# Reading > Forum Book Club >  Valentine's Day Reading Poll

## Scheherazade

* Please vote for the book you would like to read during the Valentine's Day week here 

by 

February 10th! 

The aim of the Book Club is to read and discuss new books together with other members.

Please try to avoid from voting for the books you have already read and/or do not intend to (re)read with us.

Thank you! 


Book Club Regulations*

----------


## Scheherazade

Apart from _Tess_, I don't mind reading any of the books listed in the poll this time round.

Any opinions/suggestions?

----------


## papayahed

I'm waiting for Night. (As in Nightshade not the actual time of day :FRlol:  )

----------


## Basil

> I'm waiting for Night. (As in Nightshade not the actual time of day )


And here I thought you meant Night Ranger.  :Tongue:   :Tongue: 

"_You're MOTORING..._"

----------


## Domer121

I think that in a way "THe Little Prince" is a great book for Valentines day...it shows of the simplicity of love....

----------


## Scheherazade

> I'm waiting for Night. (As in Nightshade not the actual time of day )


Why? What did she promise ya?

 :Biggrin:

----------


## Nightshade

> I'm waiting for Night. (As in Nightshade not the actual time of day )
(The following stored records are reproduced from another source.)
/-! ### The whole machine -/

/-- Which command writes which register when it does not fault, the whole table; a faulting command writes MODE and the record
alone, and a command in FAULTED nothing. This is R29, which the spec infers from the command rules. -/
def Obligations.CommandsWriteOnlyTheTableRegisters : Prop :=
  ∀ (i : Instr) (s t : State), s.regUsed.toNat ≤ 7 → exec i s = .next t →
    (s.mode = .faulted → t = s) ∧
    (s.mode ≠ .faulted → t.mode = .faulted →
      t = { s with mode := t.mode, faultCode := t.faultCode, faultMode := t.faultMode, faultCmd := t.faultCmd }) ∧
    (s.mode ≠ .faulted → t.mode ≠ .faulted →
      match i with
      | .attachW => t = { s with mode := .write, base := s.abase, cap := s.alen, bytesUsed := 0, reg := 0, regUsed := 0 }
      | .attachR => t = { s with mode := .read, base := s.abase, cap := s.alen, bytesUsed := 0, reg := 0, regUsed := 0 }
      | .writeBits _ => t = { s with bytesUsed := t.bytesUsed, reg := t.reg, regUsed := t.regUsed, mem := t.mem }
      | .writeBit => t = { s with bytesUsed := t.bytesUsed, reg := t.reg, regUsed := t.regUsed, mem := t.mem }
      | .stuff _ => (s.regUsed = 0 ∧ t = s) ∨
          (s.regUsed ≠ 0 ∧ t = { s with bytesUsed := s.bytesUsed + 1, reg := 0, regUsed := 0, mem := t.mem })
      | .flush => (s.regUsed = 0 ∧ t = s) ∨
          (s.regUsed ≠ 0 ∧ t = { s with bytesUsed := s.bytesUsed + 1, reg := 0, regUsed := 0, mem := t.mem })
      | .readBits _ => t = { s with bytesUsed := t.bytesUsed, reg := t.reg, regUsed := t.regUsed, dout := t.dout }
      | .peekBits _ => t = { s with dout := t.dout }
      | .readAlign => t = { s with reg := 0, regUsed := 0 })

/-- The machine's invariant holds at reset. It speaks of the model's choices at reset too: the configuration (log 1) and the
empty memory (log 4). -/
def Obligations.ResetStateMeetsTheInvariant : Prop := State.reset.Inv

/-- Every step keeps the invariant, from every state that meets it: the window inside memory (R15, R16), the cursor of the
mode (the spec's inferences R23, R24, R25), REG the copy of the fetched byte (its inference R31, with R48), the fault record
(R21), and memory's canonical form (the model's own, log 4). -/
def Obligations.EveryStepKeepsTheInvariant : Prop :=
  ∀ s t : State, s.Inv → step s = .next t → t.Inv

/-- R26: the consumed-byte count never exceeds the capacity, whatever the rest of the state. -/
def Obligations.BytesUsedNeverExceedsCapacity : Prop :=
  ∀ s t : State, s.bytesUsed ≤ s.cap → step s = .next t → t.bytesUsed ≤ t.cap

/-- A command neither reads nor writes memory outside the window, and none at all in IDLE or FAULTED: with other bytes outside
it, it does the same, and leaves them as they were. This is R36, which the spec infers from R42 and R43. -/
def Obligations.NoAccessOutsideTheWindow : Prop :=
  ∀ (i : Instr) (s : State) (m : Memory), s.windowFits →
    ((∀ a, s.inWindow a → m.read a = s.mem.read a) →
      (∀ t, exec i s = .next t → ∃ m', exec i { s with mem := m } = .next { t with mem := m' } ∧
        ∀ a, (s.inWindow a → m'.read a = t.mem.read a) ∧
          (¬ s.inWindow a → t.mem.read a = s.mem.read a ∧ m'.read a = m.read a)) ∧
      (∀ r, exec i s = .refused r → exec i { s with mem := m } = .refused r) ∧
      (∀ f, exec i s ≠ .fault f)) ∧
    (s.mode = .idle ∨ s.mode = .faulted → ∀ t, exec i s = .next t →
      t.mem = s.mem ∧ exec i { s with mem := m } = .next { t with mem := m })

/-- R55: a command ignores the buses it does not read: only WRITE_BITS and WRITE_BIT read DIN, only the attaches ABASE and
ALEN. -/
def Obligations.UnreadBusesAreIgnored : Prop :=
  ∀ (i : Instr) (s t : State) (d : Data) (ab al : Nat), exec i s = .next t →
    (readsDin i = false →
      exec i { s with port := { s.port with din := d } } = .next { t with port := { s.port with din := d } }) ∧
    (readsWindow i = false →
      exec i { s with port := { s.port with abase := ab, alen := al } } =
        .next { t with port := { s.port with abase := ab, alen := al } })

/-- R33: no step changes the configuration. -/
def Obligations.ConfigurationIsFixed : Prop :=
  ∀ s t : State, step s = .next t → t.cfg = s.cfg

/-- In every state that meets the invariant every command word runs: the model stops only on an attach over a device (R45,
R47, R53). -/
def Obligations.EveryCommandRunsInARun : Prop :=
  ∀ (s : State) (p : Port), s.Inv →
    (∃ t, performMove (.command p) s = .next t) ∨
    (performMove (.command p) s = .refused .attachOverDevice ∧
      (decode p.cmd = .ok .attachW ∨ decode p.cmd = .ok .attachR))
end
> Why? What did she promise ya?


Just what I was thinking.... :Tongue:

----------


## Scheherazade

Going once...

----------


## Nightshade

Oh to vote or not vote, bbut really can I in consciens llet you all read a girl with a pearl earing?
hummmmmmmmmmmmmmm
Now the thing is a room with a vew is a great book, and one I think will lead to great discussions plus I had soooooooo many questions when I read it 4 or 5 years ago that its time I read it again....

hummmmmmmmmmmmmmmm

----------


## Demona

I guess I'm a minority here...voted for A room with a view...heh.

----------


## papayahed

oh crud!!!!! I missed this one due to traveling!!!

----------


## Serengeti

I'm all for reading Girl with a Pearl Earring. I liked the movie, so that usually means the book is even better. It must be a short book if we are to read it in a week?

----------